▸ **YOUR GOAL**:
Please output the section of the listing below that opens with the line containing "(s.updSpy a1 a2).time" and closes with the line containing "(s.updSpy a1 a2).works", exactly and with nothing else.
=====
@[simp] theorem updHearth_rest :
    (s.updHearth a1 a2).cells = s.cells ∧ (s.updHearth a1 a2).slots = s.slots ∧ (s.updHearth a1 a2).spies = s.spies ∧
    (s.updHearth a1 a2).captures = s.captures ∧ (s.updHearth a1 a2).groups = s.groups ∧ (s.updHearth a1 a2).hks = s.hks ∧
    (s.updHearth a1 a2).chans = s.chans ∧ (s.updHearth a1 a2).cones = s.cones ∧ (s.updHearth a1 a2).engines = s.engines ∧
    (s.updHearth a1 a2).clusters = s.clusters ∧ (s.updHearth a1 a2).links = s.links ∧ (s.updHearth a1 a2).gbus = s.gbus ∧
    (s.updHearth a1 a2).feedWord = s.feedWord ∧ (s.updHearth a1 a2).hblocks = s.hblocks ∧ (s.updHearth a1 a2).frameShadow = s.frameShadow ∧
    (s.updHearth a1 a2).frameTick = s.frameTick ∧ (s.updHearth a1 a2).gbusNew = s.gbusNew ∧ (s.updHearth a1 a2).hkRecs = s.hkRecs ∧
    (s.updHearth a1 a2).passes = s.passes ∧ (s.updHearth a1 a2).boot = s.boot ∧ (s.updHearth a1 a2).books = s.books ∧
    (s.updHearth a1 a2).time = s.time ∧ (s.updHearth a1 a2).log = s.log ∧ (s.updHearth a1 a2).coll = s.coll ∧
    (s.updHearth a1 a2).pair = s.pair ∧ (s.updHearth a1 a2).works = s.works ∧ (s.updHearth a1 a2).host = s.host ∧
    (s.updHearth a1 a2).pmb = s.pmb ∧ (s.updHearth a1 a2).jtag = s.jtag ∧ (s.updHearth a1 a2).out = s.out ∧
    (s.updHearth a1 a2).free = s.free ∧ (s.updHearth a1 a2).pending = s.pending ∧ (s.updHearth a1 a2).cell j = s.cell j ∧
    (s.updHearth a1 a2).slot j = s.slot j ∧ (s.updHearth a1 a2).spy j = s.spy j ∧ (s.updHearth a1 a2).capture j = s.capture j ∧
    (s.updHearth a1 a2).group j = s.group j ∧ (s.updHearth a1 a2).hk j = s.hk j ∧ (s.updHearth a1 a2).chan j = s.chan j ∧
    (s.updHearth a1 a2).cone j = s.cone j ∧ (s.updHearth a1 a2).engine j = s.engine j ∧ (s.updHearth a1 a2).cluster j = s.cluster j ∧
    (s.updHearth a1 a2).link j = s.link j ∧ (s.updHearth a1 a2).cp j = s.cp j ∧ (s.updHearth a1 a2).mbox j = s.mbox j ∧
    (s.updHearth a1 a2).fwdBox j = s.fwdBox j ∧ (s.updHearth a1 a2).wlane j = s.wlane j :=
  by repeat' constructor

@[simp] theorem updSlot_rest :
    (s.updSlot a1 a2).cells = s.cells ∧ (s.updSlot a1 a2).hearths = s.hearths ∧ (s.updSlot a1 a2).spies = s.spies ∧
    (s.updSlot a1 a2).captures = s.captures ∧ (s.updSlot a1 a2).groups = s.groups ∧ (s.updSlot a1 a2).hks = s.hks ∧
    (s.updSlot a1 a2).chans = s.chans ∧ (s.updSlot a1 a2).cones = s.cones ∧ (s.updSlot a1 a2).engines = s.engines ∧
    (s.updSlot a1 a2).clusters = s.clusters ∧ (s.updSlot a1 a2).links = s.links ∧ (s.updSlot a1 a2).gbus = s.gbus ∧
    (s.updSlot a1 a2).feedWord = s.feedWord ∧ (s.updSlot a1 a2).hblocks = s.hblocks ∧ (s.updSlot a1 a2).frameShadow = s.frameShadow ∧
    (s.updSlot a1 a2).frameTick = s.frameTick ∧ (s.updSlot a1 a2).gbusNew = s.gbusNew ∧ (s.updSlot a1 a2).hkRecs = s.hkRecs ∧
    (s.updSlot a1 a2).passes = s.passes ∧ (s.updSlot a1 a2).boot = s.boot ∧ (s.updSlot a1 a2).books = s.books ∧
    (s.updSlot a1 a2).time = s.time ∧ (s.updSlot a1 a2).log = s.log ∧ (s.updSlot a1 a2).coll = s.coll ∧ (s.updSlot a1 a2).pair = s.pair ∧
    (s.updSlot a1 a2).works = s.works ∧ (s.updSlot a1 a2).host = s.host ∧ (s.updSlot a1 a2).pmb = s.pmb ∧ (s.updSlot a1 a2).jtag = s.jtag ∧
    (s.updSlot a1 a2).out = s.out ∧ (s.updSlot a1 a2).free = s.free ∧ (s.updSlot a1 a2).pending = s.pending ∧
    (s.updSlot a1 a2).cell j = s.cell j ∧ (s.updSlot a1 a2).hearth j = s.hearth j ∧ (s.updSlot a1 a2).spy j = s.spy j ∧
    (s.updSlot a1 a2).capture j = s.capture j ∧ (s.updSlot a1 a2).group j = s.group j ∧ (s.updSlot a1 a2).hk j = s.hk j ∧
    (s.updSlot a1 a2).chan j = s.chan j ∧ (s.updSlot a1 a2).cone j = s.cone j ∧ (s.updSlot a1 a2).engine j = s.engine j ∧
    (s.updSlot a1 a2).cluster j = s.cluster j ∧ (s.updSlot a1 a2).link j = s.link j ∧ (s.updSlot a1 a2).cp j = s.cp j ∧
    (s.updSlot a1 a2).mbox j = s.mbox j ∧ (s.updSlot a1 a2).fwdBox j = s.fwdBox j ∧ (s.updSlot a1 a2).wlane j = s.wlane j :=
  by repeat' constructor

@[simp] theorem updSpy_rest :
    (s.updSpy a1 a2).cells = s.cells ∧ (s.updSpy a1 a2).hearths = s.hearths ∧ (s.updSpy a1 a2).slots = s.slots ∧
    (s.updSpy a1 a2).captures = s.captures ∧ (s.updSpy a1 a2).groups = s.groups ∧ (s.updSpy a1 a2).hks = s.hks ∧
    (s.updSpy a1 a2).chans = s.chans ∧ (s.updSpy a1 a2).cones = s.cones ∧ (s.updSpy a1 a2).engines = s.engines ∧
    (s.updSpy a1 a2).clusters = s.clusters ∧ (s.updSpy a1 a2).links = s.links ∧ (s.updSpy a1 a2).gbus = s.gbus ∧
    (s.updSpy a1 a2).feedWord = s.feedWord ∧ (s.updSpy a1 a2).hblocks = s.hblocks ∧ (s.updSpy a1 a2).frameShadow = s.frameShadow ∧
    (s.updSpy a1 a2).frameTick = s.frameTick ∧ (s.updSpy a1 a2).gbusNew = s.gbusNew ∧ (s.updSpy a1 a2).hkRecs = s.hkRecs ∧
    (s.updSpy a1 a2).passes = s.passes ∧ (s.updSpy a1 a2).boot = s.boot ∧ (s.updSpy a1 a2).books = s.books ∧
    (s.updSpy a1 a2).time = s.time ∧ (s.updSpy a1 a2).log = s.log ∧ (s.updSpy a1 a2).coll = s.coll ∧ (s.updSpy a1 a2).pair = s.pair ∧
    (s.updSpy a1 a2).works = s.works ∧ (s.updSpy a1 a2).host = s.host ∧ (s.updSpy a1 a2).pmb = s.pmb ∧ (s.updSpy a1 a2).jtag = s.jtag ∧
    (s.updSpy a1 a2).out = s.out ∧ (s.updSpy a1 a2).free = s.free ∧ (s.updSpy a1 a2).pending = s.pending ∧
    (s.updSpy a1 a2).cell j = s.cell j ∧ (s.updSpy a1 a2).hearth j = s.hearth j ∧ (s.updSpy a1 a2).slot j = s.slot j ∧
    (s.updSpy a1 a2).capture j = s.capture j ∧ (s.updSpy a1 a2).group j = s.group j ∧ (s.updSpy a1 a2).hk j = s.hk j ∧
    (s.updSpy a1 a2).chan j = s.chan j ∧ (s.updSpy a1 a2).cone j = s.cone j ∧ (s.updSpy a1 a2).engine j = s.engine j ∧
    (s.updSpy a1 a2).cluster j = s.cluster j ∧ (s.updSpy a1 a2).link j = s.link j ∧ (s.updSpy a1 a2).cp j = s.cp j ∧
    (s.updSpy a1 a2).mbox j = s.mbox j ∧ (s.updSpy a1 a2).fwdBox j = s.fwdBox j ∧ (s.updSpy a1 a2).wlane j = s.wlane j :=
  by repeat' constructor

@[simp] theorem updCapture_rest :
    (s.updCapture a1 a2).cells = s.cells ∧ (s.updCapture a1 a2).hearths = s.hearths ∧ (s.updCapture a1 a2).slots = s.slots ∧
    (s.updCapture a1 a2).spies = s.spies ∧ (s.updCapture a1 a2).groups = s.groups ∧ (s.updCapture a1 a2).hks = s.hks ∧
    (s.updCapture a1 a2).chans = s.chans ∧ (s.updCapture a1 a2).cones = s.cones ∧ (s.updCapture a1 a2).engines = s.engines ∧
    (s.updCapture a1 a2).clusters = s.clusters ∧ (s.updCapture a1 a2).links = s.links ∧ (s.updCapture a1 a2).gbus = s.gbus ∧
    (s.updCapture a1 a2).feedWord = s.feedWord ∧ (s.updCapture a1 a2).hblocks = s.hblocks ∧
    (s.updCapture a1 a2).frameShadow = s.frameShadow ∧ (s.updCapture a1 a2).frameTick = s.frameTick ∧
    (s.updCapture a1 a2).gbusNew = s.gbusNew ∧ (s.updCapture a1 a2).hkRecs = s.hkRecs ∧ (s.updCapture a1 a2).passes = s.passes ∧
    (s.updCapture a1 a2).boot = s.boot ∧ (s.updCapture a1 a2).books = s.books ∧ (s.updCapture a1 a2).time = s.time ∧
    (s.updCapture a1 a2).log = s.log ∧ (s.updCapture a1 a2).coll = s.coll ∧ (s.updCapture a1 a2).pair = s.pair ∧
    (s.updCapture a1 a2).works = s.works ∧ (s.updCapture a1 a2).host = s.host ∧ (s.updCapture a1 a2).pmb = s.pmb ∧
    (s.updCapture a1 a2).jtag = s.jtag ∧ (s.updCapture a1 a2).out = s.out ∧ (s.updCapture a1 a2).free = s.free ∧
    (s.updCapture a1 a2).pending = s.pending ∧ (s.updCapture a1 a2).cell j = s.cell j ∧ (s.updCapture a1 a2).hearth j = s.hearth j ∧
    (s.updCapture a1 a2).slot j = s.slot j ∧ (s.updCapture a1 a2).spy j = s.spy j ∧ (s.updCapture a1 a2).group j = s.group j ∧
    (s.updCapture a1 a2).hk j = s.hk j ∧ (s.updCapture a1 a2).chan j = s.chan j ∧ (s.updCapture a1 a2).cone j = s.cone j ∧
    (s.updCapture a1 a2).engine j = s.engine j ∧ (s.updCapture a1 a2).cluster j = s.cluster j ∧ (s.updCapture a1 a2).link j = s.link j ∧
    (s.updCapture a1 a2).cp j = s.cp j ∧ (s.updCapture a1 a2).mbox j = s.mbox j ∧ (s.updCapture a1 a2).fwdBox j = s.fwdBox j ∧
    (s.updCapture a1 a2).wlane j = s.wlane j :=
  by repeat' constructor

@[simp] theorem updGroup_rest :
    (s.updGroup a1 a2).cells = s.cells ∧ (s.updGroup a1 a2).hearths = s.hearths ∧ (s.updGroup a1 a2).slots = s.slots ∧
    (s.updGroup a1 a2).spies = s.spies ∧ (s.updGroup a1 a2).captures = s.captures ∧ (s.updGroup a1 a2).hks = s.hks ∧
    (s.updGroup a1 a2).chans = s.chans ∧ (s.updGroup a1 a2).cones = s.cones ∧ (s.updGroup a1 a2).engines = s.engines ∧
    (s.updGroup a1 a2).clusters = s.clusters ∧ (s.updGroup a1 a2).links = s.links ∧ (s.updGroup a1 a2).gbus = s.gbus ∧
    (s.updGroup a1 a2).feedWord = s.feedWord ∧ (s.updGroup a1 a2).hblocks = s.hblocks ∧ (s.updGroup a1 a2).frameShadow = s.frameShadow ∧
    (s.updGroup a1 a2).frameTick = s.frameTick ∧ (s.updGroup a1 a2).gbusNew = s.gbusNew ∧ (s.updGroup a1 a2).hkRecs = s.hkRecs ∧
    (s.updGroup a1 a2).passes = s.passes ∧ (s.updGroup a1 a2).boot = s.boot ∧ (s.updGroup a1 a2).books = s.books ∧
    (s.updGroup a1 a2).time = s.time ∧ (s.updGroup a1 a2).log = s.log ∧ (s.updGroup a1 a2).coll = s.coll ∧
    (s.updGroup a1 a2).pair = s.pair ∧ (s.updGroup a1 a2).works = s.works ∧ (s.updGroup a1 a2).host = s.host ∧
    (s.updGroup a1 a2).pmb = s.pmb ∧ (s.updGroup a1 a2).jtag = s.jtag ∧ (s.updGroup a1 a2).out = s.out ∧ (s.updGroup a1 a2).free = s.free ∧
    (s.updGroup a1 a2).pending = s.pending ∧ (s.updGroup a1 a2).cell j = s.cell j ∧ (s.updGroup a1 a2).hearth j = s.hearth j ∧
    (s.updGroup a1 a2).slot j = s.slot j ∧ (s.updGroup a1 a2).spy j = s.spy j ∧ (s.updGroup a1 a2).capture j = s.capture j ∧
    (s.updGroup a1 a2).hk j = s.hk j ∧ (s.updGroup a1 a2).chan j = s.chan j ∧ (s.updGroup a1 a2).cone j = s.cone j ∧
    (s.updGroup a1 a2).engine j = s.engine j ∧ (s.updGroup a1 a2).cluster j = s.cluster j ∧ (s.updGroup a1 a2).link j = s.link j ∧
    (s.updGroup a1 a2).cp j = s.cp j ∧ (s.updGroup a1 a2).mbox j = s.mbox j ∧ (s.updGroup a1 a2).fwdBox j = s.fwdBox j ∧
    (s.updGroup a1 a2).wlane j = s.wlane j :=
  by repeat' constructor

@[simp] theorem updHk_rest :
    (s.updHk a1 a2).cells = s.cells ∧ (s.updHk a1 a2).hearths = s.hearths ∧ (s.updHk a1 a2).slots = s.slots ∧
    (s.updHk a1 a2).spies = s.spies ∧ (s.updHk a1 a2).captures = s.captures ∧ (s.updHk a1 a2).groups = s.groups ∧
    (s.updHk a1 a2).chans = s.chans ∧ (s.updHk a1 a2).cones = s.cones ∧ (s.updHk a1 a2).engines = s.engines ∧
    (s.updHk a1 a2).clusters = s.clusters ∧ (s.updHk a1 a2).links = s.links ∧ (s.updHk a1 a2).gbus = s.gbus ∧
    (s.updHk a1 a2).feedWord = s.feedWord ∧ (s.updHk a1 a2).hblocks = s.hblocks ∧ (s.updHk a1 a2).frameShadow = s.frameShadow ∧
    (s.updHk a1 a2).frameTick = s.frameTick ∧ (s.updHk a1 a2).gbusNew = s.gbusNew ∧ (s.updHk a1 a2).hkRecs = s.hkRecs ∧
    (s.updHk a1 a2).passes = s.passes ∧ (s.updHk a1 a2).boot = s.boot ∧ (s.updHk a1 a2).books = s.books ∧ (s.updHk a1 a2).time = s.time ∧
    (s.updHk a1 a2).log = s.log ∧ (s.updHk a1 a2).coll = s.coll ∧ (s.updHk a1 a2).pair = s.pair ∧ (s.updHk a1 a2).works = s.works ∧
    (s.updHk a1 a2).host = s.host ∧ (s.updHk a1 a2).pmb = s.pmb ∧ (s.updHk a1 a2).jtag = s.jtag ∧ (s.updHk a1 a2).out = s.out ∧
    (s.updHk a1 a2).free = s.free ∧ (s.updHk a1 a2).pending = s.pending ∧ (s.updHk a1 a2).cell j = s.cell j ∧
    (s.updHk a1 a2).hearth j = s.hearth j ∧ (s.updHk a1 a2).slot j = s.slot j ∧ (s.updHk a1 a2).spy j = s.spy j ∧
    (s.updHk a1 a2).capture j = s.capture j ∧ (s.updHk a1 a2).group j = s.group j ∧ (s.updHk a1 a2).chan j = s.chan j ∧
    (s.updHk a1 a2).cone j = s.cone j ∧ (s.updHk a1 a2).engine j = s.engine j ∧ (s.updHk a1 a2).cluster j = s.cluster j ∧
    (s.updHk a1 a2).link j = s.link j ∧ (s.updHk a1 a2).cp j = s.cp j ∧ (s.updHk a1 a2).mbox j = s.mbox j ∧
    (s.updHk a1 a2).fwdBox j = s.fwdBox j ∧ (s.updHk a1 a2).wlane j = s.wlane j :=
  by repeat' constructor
=====
▸ **EXPECTED ANSWER**:
    (s.updSpy a1 a2).time = s.time ∧ (s.updSpy a1 a2).log = s.log ∧ (s.updSpy a1 a2).coll = s.coll ∧ (s.updSpy a1 a2).pair = s.pair ∧
    (s.updSpy a1 a2).works = s.works ∧ (s.updSpy a1 a2).host = s.host ∧ (s.updSpy a1 a2).pmb = s.pmb ∧ (s.updSpy a1 a2).jtag = s.jtag ∧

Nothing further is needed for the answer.